SQL: Real triggers, SET NOCOUNT ON, and Counting Correctly

I’ve done a lot of Microsoft exams over the years, mostly SQL Server ones but plenty of others too. And one thing that I really don’t like is when the questions are:

  • Purely academic (ie: would never happen)
  • Memory based (ie: who cares what the DTU limit is for a P3 today?)
  • Clearly not written by someone who actually uses the product

Today, I want to mention an item in the last category.

In many exams, I’ve seen T-SQL code for triggers and one of the instant tell-tale signs of whether the author of the question really uses triggers or has just read the documentation and thinks they know about triggers, is whether or not they’ve used SET NOCOUNT ON.
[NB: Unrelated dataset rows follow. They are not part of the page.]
/-- R314: the refill of every tenant and the pool of repayments. -/
def refillTenants (ts : Table Tenant) : Table Tenant :=
  let (ts, pool) := (List.range 16).foldl (fun (a : Table Tenant × Nat) n =>
    let t := tget a.1 n
    let r := min t.db (t.rf / 2)
    (tset a.1 n { t with db := t.db - r, bal := min (t.bal + t.rf - r) t.cap }, a.2 + r)) (ts, 0)
  ((List.range 16).foldl (fun (a : Table Tenant × Nat) n =>
    let t := tget a.1 n
    let pay := min t.cr a.2
    (tset a.1 n { t with cr := t.cr - pay, bal := min (t.bal + pay) t.cap }, a.2 - pay)) (ts, pool)).1

/-- Move the reference time on to a moment that is due (log 14). -/
def State.clockTo (s : State) (t : Nat) : State := { s with now := max s.now t }

/-- R313, R314: at a token-period boundary pending writes take effect, then every tenant is refilled. -/
def Partition.refilled (p : Partition) : Partition :=
  let q := p.ahead
  { q with pending := [], tenants := refillTenants q.tenants, tokenAt := p.tokenAt + 10000 }

/-- TOKEN_REFILL (R313, R314). -/
def execTokenRefill (part : Nat) (s : State) : Out :=
  let p := tget s.parts part
  if !p.live then .next s
  else .next ((s.clockTo p.tokenAt).onPart part (fun _ => p.refilled))

/-- CANDIDATE_OVERDUE (R317). -/
def execCandidateOverdue (part queue : Nat) (s : State) : Out :=
  match (tget (tget s.parts part).queues queue).candSince with
  | none => .next s
  | some t => .next ((s.clockTo (t + 5000)).onQueue part queue (fun q => { q with overdue := true }))

/-- What the scheduler keeps of each queue from clock to clock: since when its head entry is the head (R321), and
since when it has been a candidate without a break (R317). A request of R321 is over when its gang's is. -/
def State.track (s : State) : State :=
  { s with parts := tmap s.parts (fun i p =>
      if !p.live then p
      else { p with
        prioReq := if p.prioReq.any (fun g => (tget s.gangs g).pre.isSome) then p.prioReq else none,
        queues := tmap p.queues (fun n q =>
          let e := s.headOf p n
          let same := e.isSome && q.headSince.map (·.1) = e
          let c := e.isSome && (s.candidate i n).isSome
          { q with
            candSince := if c then some (if same then q.candSince.getD s.now else s.now) else none,
            overdue := q.overdue && c && same,
            headSince := e.map (fun x => match q.headSince with
              | some (y, t) => if x = y then (x, t) else (x, s.now)
              | none => (x, s.now)) }) }) }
If an application updates two rows in a table, SQL Server tells it that two rows were updated.

If you then add a trigger that, for example, updates a row in another table, SQL Server will now tell the application that three rows were updated.

This is enough to break many applications.

The application that sent the update won’t want to know about other rows inserted, updated, deleted, etc. by your trigger. That will only confuse or break things.

While there are odd exceptions where you do want the default behavior, the answer to this is to use SET NOCOUNT ON. When we are teaching students to write triggers, we tell them that nearly every DML trigger should start with SET NOCOUNT ON. Check out the documentation here:

https://docs.microsoft.com/en-us/sql/t-sql/statements/set-nocount-transact-sql

SET NOCOUNT ON stops the count of affected rows being returned for an operation. The beauty of using this in a trigger is that it stops the count of rows affected by the trigger from affecting the count that the application sees.

So, when I see a whole lot of exam questions on triggers and none of them include this, that’s really disappointing in so many ways. Learn to use this in your trigger code.

(Note that we try to avoid using triggers in the first place most of the time).